> **Task goal**:
Return every entry below without altering a word.

══ Task input

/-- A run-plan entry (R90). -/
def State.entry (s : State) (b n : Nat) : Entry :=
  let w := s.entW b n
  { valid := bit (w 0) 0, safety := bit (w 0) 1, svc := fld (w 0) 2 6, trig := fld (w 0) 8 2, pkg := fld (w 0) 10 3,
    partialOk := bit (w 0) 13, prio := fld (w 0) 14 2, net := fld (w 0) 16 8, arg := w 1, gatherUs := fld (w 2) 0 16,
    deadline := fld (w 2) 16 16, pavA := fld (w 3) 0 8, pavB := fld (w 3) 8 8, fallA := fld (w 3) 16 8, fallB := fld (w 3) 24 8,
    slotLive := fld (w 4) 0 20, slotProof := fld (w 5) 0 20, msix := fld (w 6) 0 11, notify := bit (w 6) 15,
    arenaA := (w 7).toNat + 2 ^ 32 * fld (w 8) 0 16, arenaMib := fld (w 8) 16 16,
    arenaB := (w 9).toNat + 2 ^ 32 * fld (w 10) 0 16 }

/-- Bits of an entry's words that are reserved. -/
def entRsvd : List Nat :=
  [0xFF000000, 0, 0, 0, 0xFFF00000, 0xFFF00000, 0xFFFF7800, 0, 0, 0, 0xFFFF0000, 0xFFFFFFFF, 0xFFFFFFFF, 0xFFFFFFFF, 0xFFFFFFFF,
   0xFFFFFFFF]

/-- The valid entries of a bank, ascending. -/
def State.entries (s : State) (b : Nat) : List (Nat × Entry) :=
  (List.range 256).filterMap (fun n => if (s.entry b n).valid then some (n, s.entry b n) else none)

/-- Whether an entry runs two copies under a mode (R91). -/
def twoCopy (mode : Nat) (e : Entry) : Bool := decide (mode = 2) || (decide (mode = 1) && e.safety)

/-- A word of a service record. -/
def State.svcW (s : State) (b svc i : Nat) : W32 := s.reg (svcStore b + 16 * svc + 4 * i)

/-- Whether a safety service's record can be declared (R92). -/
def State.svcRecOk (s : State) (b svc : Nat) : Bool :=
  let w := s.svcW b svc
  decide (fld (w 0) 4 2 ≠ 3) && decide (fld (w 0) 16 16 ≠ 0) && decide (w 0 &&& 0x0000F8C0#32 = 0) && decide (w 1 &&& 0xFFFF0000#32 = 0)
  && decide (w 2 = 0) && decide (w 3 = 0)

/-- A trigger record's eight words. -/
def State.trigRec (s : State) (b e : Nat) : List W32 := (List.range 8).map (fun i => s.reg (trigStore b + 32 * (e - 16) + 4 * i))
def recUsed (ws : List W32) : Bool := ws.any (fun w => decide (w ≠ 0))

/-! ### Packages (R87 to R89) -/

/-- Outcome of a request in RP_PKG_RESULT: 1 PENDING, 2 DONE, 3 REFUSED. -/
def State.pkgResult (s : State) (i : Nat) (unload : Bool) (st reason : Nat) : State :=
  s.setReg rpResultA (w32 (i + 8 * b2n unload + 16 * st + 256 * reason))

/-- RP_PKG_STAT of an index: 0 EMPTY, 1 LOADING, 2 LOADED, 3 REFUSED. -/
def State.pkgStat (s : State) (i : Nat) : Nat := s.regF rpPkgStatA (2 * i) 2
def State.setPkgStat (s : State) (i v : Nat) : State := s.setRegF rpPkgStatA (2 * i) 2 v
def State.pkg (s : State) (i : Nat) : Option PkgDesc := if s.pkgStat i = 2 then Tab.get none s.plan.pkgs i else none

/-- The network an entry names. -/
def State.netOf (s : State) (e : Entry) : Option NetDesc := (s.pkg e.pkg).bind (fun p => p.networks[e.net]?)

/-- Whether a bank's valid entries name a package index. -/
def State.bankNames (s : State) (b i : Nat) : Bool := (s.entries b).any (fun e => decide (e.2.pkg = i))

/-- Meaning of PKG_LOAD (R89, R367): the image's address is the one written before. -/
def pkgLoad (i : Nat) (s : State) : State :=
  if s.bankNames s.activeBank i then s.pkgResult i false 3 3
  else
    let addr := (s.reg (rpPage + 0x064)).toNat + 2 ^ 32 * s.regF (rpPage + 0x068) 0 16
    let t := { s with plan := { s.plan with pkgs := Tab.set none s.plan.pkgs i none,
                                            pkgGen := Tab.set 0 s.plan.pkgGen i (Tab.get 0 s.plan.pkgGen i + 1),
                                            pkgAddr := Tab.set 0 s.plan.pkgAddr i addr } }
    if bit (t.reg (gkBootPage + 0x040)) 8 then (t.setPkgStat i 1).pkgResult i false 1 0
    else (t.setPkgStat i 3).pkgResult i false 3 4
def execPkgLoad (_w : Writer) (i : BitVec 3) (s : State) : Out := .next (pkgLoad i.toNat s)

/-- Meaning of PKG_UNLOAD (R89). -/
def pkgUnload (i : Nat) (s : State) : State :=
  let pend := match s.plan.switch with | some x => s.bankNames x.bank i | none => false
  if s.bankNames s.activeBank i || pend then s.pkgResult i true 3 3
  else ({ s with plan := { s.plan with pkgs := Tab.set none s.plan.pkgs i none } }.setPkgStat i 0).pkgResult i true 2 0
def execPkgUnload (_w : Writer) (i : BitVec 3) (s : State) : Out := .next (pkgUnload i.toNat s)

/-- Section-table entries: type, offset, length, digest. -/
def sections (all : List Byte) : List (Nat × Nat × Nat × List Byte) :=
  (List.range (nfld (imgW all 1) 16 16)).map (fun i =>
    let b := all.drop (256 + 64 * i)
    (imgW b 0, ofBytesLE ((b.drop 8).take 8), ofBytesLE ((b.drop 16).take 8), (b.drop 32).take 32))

════

> **Task solution**:
/-- A run-plan entry (R90). -/
def State.entry (s : State) (b n : Nat) : Entry :=
  let w := s.entW b n
  { valid := bit (w 0) 0, safety := bit (w 0) 1, svc := fld (w 0) 2 6, trig := fld (w 0) 8 2, pkg := fld (w 0) 10 3,
    partialOk := bit (w 0) 13, prio := fld (w 0) 14 2, net := fld (w 0) 16 8, arg := w 1, gatherUs := fld (w 2) 0 16,
    deadline := fld (w 2) 16 16, pavA := fld (w 3) 0 8, pavB := fld (w 3) 8 8, fallA := fld (w 3) 16 8, fallB := fld (w 3) 24 8,
    slotLive := fld (w 4) 0 20, slotProof := fld (w 5) 0 20, msix := fld (w 6) 0 11, notify := bit (w 6) 15,
    arenaA := (w 7).toNat + 2 ^ 32 * fld (w 8) 0 16, arenaMib := fld (w 8) 16 16,
    arenaB := (w 9).toNat + 2 ^ 32 * fld (w 10) 0 16 }

/-- Bits of an entry's words that are reserved. -/
def entRsvd : List Nat :=
  [0xFF000000, 0, 0, 0, 0xFFF00000, 0xFFF00000, 0xFFFF7800, 0, 0, 0, 0xFFFF0000, 0xFFFFFFFF, 0xFFFFFFFF, 0xFFFFFFFF, 0xFFFFFFFF,
   0xFFFFFFFF]

/-- The valid entries of a bank, ascending. -/
def State.entries (s : State) (b : Nat) : List (Nat × Entry) :=
  (List.range 256).filterMap (fun n => if (s.entry b n).valid then some (n, s.entry b n) else none)

/-- Whether an entry runs two copies under a mode (R91). -/
def twoCopy (mode : Nat) (e : Entry) : Bool := decide (mode = 2) || (decide (mode = 1) && e.safety)

/-- A word of a service record. -/
def State.svcW (s : State) (b svc i : Nat) : W32 := s.reg (svcStore b + 16 * svc + 4 * i)

/-- Whether a safety service's record can be declared (R92). -/
def State.svcRecOk (s : State) (b svc : Nat) : Bool :=
  let w := s.svcW b svc
  decide (fld (w 0) 4 2 ≠ 3) && decide (fld (w 0) 16 16 ≠ 0) && decide (w 0 &&& 0x0000F8C0#32 = 0) && decide (w 1 &&& 0xFFFF0000#32 = 0)
  && decide (w 2 = 0) && decide (w 3 = 0)

/-- A trigger record's eight words. -/
def State.trigRec (s : State) (b e : Nat) : List W32 := (List.range 8).map (fun i => s.reg (trigStore b + 32 * (e - 16) + 4 * i))
def recUsed (ws : List W32) : Bool := ws.any (fun w => decide (w ≠ 0))

/-! ### Packages (R87 to R89) -/

/-- Outcome of a request in RP_PKG_RESULT: 1 PENDING, 2 DONE, 3 REFUSED. -/
def State.pkgResult (s : State) (i : Nat) (unload : Bool) (st reason : Nat) : State :=
  s.setReg rpResultA (w32 (i + 8 * b2n unload + 16 * st + 256 * reason))

/-- RP_PKG_STAT of an index: 0 EMPTY, 1 LOADING, 2 LOADED, 3 REFUSED. -/
def State.pkgStat (s : State) (i : Nat) : Nat := s.regF rpPkgStatA (2 * i) 2
def State.setPkgStat (s : State) (i v : Nat) : State := s.setRegF rpPkgStatA (2 * i) 2 v
def State.pkg (s : State) (i : Nat) : Option PkgDesc := if s.pkgStat i = 2 then Tab.get none s.plan.pkgs i else none

/-- The network an entry names. -/
def State.netOf (s : State) (e : Entry) : Option NetDesc := (s.pkg e.pkg).bind (fun p => p.networks[e.net]?)

/-- Whether a bank's valid entries name a package index. -/
def State.bankNames (s : State) (b i : Nat) : Bool := (s.entries b).any (fun e => decide (e.2.pkg = i))

/-- Meaning of PKG_LOAD (R89, R367): the image's address is the one written before. -/
def pkgLoad (i : Nat) (s : State) : State :=
  if s.bankNames s.activeBank i then s.pkgResult i false 3 3
  else
    let addr := (s.reg (rpPage + 0x064)).toNat + 2 ^ 32 * s.regF (rpPage + 0x068) 0 16
    let t := { s with plan := { s.plan with pkgs := Tab.set none s.plan.pkgs i none,
                                            pkgGen := Tab.set 0 s.plan.pkgGen i (Tab.get 0 s.plan.pkgGen i + 1),
                                            pkgAddr := Tab.set 0 s.plan.pkgAddr i addr } }
    if bit (t.reg (gkBootPage + 0x040)) 8 then (t.setPkgStat i 1).pkgResult i false 1 0
    else (t.setPkgStat i 3).pkgResult i false 3 4
def execPkgLoad (_w : Writer) (i : BitVec 3) (s : State) : Out := .next (pkgLoad i.toNat s)

/-- Meaning of PKG_UNLOAD (R89). -/
def pkgUnload (i : Nat) (s : State) : State :=
  let pend := match s.plan.switch with | some x => s.bankNames x.bank i | none => false
  if s.bankNames s.activeBank i || pend then s.pkgResult i true 3 3
  else ({ s with plan := { s.plan with pkgs := Tab.set none s.plan.pkgs i none } }.setPkgStat i 0).pkgResult i true 2 0
def execPkgUnload (_w : Writer) (i : BitVec 3) (s : State) : Out := .next (pkgUnload i.toNat s)

/-- Section-table entries: type, offset, length, digest. -/
def sections (all : List Byte) : List (Nat × Nat × Nat × List Byte) :=
  (List.range (nfld (imgW all 1) 16 16)).map (fun i =>
    let b := all.drop (256 + 64 * i)
    (imgW b 0, ofBytesLE ((b.drop 8).take 8), ofBytesLE ((b.drop 16).take 8), (b.drop 32).take 32))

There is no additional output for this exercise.